Excerpts from "States’ Rights and Foreign Policy"

Brannon P. Denning and Jack H. McCall

Foreign Affairs

January/February 2000

 

"In National Foreign Trade Council v. Natsios, decided, in June 1999, the U.S. Court of Appeals for the First Circuit struck down a Massachusetts statute that banned companies with direct or indirect business interest in Burma from competing for state contracts. The statute’s terms were so broad that if a company owned a subsidiary in Burma, the parent company would be deemed to be ‘doing business with Burma’ and be prohibited from bidding on contracts to supply goods to Massachusetts - even if the subsidiary was in a completely different line of business.

"A federal district court had first struck down the statute in November 1998, ruling it an impermissible encroachment on the federal prerogative to conduct foreign affairs. … ‘State’s interests,’ the district judge wrote, ‘no matter how noble, do not trump the federal government’s exclusive foreign affairs power.’

"When its turn came, the court of appeals went even further. It found that in addition to transgressing the Constitution’s structural boundaries, the statue discriminated against foreign commerce, which states are forbidden to do. … The appeals court rejected Massachusetts’ argument that it had a right not to support, directly or indirectly, regimes whose human rights records it found objectionable. Laudable humanitarian aims, the court held, did not license states to violate the Constitution."

 

 

"[D]espite [state sanctions] peculiar transideological charm, local sanctions represent an attempt by states to co-opt the power to set foreign policy - a power that the Constitution, as the courts have long recognized, quite clearly allocates to Washington.

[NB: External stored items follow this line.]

/-- `DATA0 = 0`, `DATA1 = 1` (30_encoding.md R108). -/
def Toggle.bit : Toggle → BitVec 1
  | .data0 => 0
  | .data1 => 1

/-! ### The control request (30_encoding.md R101, R104) -/

/-- `Decode(b)` (30_encoding.md R104); total. -/
def decodeReq (b : SetupData) : ControlReq :=
  { recipient := b.b0.extractLsb' 0 5
    type      := b.b0.extractLsb' 5 2
    dir       := b.b0.extractLsb' 7 1
    request   := b.b1
    value     := le16 b.b2 b.b3
    index     := le16 b.b4 b.b5
    length    := le16 b.b6 b.b7 }

/-- The 8 bytes of a request: the layout of 30_encoding.md R101. -/
def encodeReq (r : ControlReq) : SetupData :=
  { b0 := r.dir ++ (r.type ++ r.recipient)
    b1 := r.request
    b2 := byteOf16 r.value 0
    b3 := byteOf16 r.value 1
    b4 := byteOf16 r.index 0
    b5 := byteOf16 r.index 1
    b6 := byteOf16 r.length 0
    b7 := byteOf16 r.length 1 }

/-- The bytes of a SETUP packet in wire order. -/
def SetupData.toList (b : SetupData) : List Byte := [b.b0, b.b1, b.b2, b.b3, b.b4, b.b5, b.b6, b.b7]

/-- The whole request of a SETUP row: its open fields, the row's type and the row's code. -/
def ReqFields.toReq (f : ReqFields) (type : BitVec 2) (request : BitVec 8) : ControlReq :=
  { recipient := f.recipient, type := type, dir := f.dir, request := request,
    value := f.value, index := f.index, length := f.length }

/-- The open fields of a request. -/
def ControlReq.fields (r : ControlReq) : ReqFields :=
  { recipient := r.recipient, dir := r.dir, value := r.value, index := r.index, length := r.length }

/-! ### Tokens, status word, event word (30_encoding.md R108 to R110) -/

/-- Token `TIMEOUT` (30_encoding.md R108). -/
def tokTimeout : BitVec 4 := 0x0
/-- Token `OUT` (30_encoding.md R108). -/
def tokOut : BitVec 4 := 0x1
/-- Token `ACK` (30_encoding.md R108). -/
def tokAck : BitVec 4 := 0x2
/-- Token `IN` (30_encoding.md R108). -/
def tokIn : BitVec 4 := 0x9
/-- Token `NAK` (30_encoding.md R108). -/
def tokNak : BitVec 4 := 0xA
/-- Token `SETUP` (30_encoding.md R108). -/
def tokSetup : BitVec 4 := 0xD
/-- Token `STALL` (30_encoding.md R108). -/
def tokStall : BitVec 4 := 0xE
/-- Token `DATAERR` (30_encoding.md R108). -/
def tokDataerr : BitVec 4 := 0xF

/-- The token code of a diagnostic token (30_encoding.md R108). -/
def DiagTok.code : DiagTok → BitVec 4
  | .timeout => tokTimeout
  | .ack => tokAck
  | .nak => tokNak
  | .stall => tokStall
  | .dataerr => tokDataerr

/-- The status word with its ignored bits 1:0: `ENDP` 7:4, `TX` 3, `ODD` 2 (30_encoding.md R109). -/
def statWord (ep : BitVec 4) (d : Dir) (pp : Slot) (rsv : BitVec 2) : BitVec 8 :=
  ep ++ (d.bit ++ (pp.bit ++ rsv))

/-- `stat_of(ep, dir, pp)` (40_bd_directory.md R152). -/
def statOf (ep : BitVec 4) (d : Dir) (pp : Slot) : BitVec 8 := statWord ep d pp 0

/-- The event word `EVW = (tok << 8) | STAT` (30_encoding.md R110). -/
def eventWord (tok : BitVec 4) (stat : BitVec 8) : BitVec 12 := tok ++ stat

/-! ### The opcode table's rows -/

/-- The SETUP row a request selects (30_encoding.md R105, R114; the table's masks). Total. -/
def instrOfReq (r : ControlReq) : Instr :=
  let f := r.fields
  let c := r.request
  if r.type = 0 then
    if c = 0x00 then .getStatus f
    else if c = 0x01 then .clearFeature f
    else if c = 0x02 then .stdUnrecognised02 f
    else if c = 0x03 then .setFeature f
    else if c = 0x04 then .stdUnrecognised04 f
    else if c = 0x05 then .setAddress f
    else if c = 0x06 then .getDescriptor f
    else if c = 0x07 then .stdUnrecognised07 f
    else if c = 0x08 then .getConfiguration f
    else if c = 0x09 then .setConfiguration f
    else if c = 0x0A then .getInterface f
    else if c = 0x0B then .setInterface f
    else if c.extractLsb' 2 6 = 3 then .stdUnrecognised0C0F (c.extractLsb' 0 2) f
    else if c.extractLsb' 4 4 = 1 then .stdUnrecognised101F (c.extractLsb' 0 4) f
    else if c.extractLsb' 5 3 = 1 then .stdUnrecognised203F (c.extractLsb' 0 5) f
    else if c.extractLsb' 6 2 = 1 then .stdUnrecognised407F (c.extractLsb' 0 6) f
    else .stdUnrecognised80FF (c.extractLsb' 0 7) f
  else if r.type = 1 then .classRequest c f
  else if r.type = 2 then .vendorRequest c f
  else .reservedTypeRequest c f

/-- The event row an event word selects (30_encoding.md R111; the table's masks), after the endpoint check of
40_bd_directory.md R156. Total on the 12 bits. -/
def instrOfEvent (w : BitVec 12) : Instr :=
  let tok := w.extractLsb' 8 4
  let ep  := w.extractLsb' 4 4
  let d   := Dir.ofBit (w.extractLsb' 3 1)
  let pp  := Slot.ofBit (w.extractLsb' 2 1)
  let rsv := w.extractLsb' 0 2
  if ep = 0 then
    if tok = tokTimeout then .evDiagTimeout d pp rsv
    else if tok = tokAck then .evDiagAck d pp rsv
    else if tok = tokNak then .evDiagNak d pp rsv
    else if tok = tokStall then .evDiagStall d pp rsv
    else if tok = tokDataerr then .evDiagDataerr d pp rsv
    else if tok = tokSetup then
      match d with
      | .rx => .evSetupRx pp rsv
      | .tx => .evIllegalSetupTx pp rsv
    else if tok = tokOut then
      match d with
      | .rx => .evOutRx pp rsv
      | .tx => .evIllegalOutTx pp rsv
    else if tok = tokIn then
      match d with
      | .rx => .evIllegalInRx pp rsv
      | .tx => .evInTx pp rsv
    else if tok = 0x3 then .evIllegalTok3 d pp rsv
    else if tok.extractLsb' 2 2 = 1 then .evIllegalTok47 (tok.extractLsb' 0 2) d pp rsv
    else if tok = 0x8 then .evIllegalTok8 d pp rsv
    else if tok = 0xB then .evIllegalTokB d pp rsv
    else .evIllegalTokC d pp rsv
  else if ep.extractLsb' 3 1 = 1 then .evWrongEndpoint8F tok (ep.extractLsb' 0 3) d pp rsv
  else if ep.extractLsb' 2 2 = 1 then .evWrongEndpoint47 tok (ep.extractLsb' 0 2) d pp rsv
  else if ep.extractLsb' 1 3 = 1 then .evWrongEndpoint23 tok (ep.extractLsb' 0 1) d pp rsv
  else .evWrongEndpoint1 tok d pp rsv

/-! ### The step record (log 2): a kind byte, then the operands, each least significant byte first -/

/-- Why a record is no step of the model. -/
inductive DecodeError where
  /-- the record has no bytes -/
  | emptyRecord
  /-- the kind byte names no row -/
  | unknownKind (kind : Byte)
  /-- the operand bytes do not fit the kind -/
  | badOperands (kind : Byte)
deriving DecidableEq, Repr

"Articles I and II of the Constitution place primacy for the conduct of foreign and military affairs squarely with Congress and the president."

 

 

"Moreover, states are expressly forbidden by Article I, Section 10, of the Constitution from entering into treaties, alliances, agreements, or compacts with foreign powers; from making war; and from laying certain taxes on foreign commerce without congressional consent.

"It is hardly credible to look at the Constitution’s assignment of power and its proscriptions on state involvement in foreign affairs and to argue that, absent an express ban, states are free to impose sanctions on foreign countries."

 

 

"The First Circuit’s decision in Natsios should remind states that just as there are constitutionally mandated realms into which the federal government cannot intrude, the federal government also has its own exclusive provinces. … Although Congress has the unquestioned power to halt all sanctions initiatives if it wishes, doing so would divert legislative resources from other national concerns or force Congress to react long after damage has been done to the nation’s foreign policy."

 

 

"Despite the otherwise welcome invigoration of federalism in the legislative and judicial branches of government, Washington still must be given pride of place in the conduct of foreign affairs and the regulation of foreign commerce. Without the central government’s lead, the United States risks returning to the Balkanization of its national interests that necessitated the Constitution in the first place.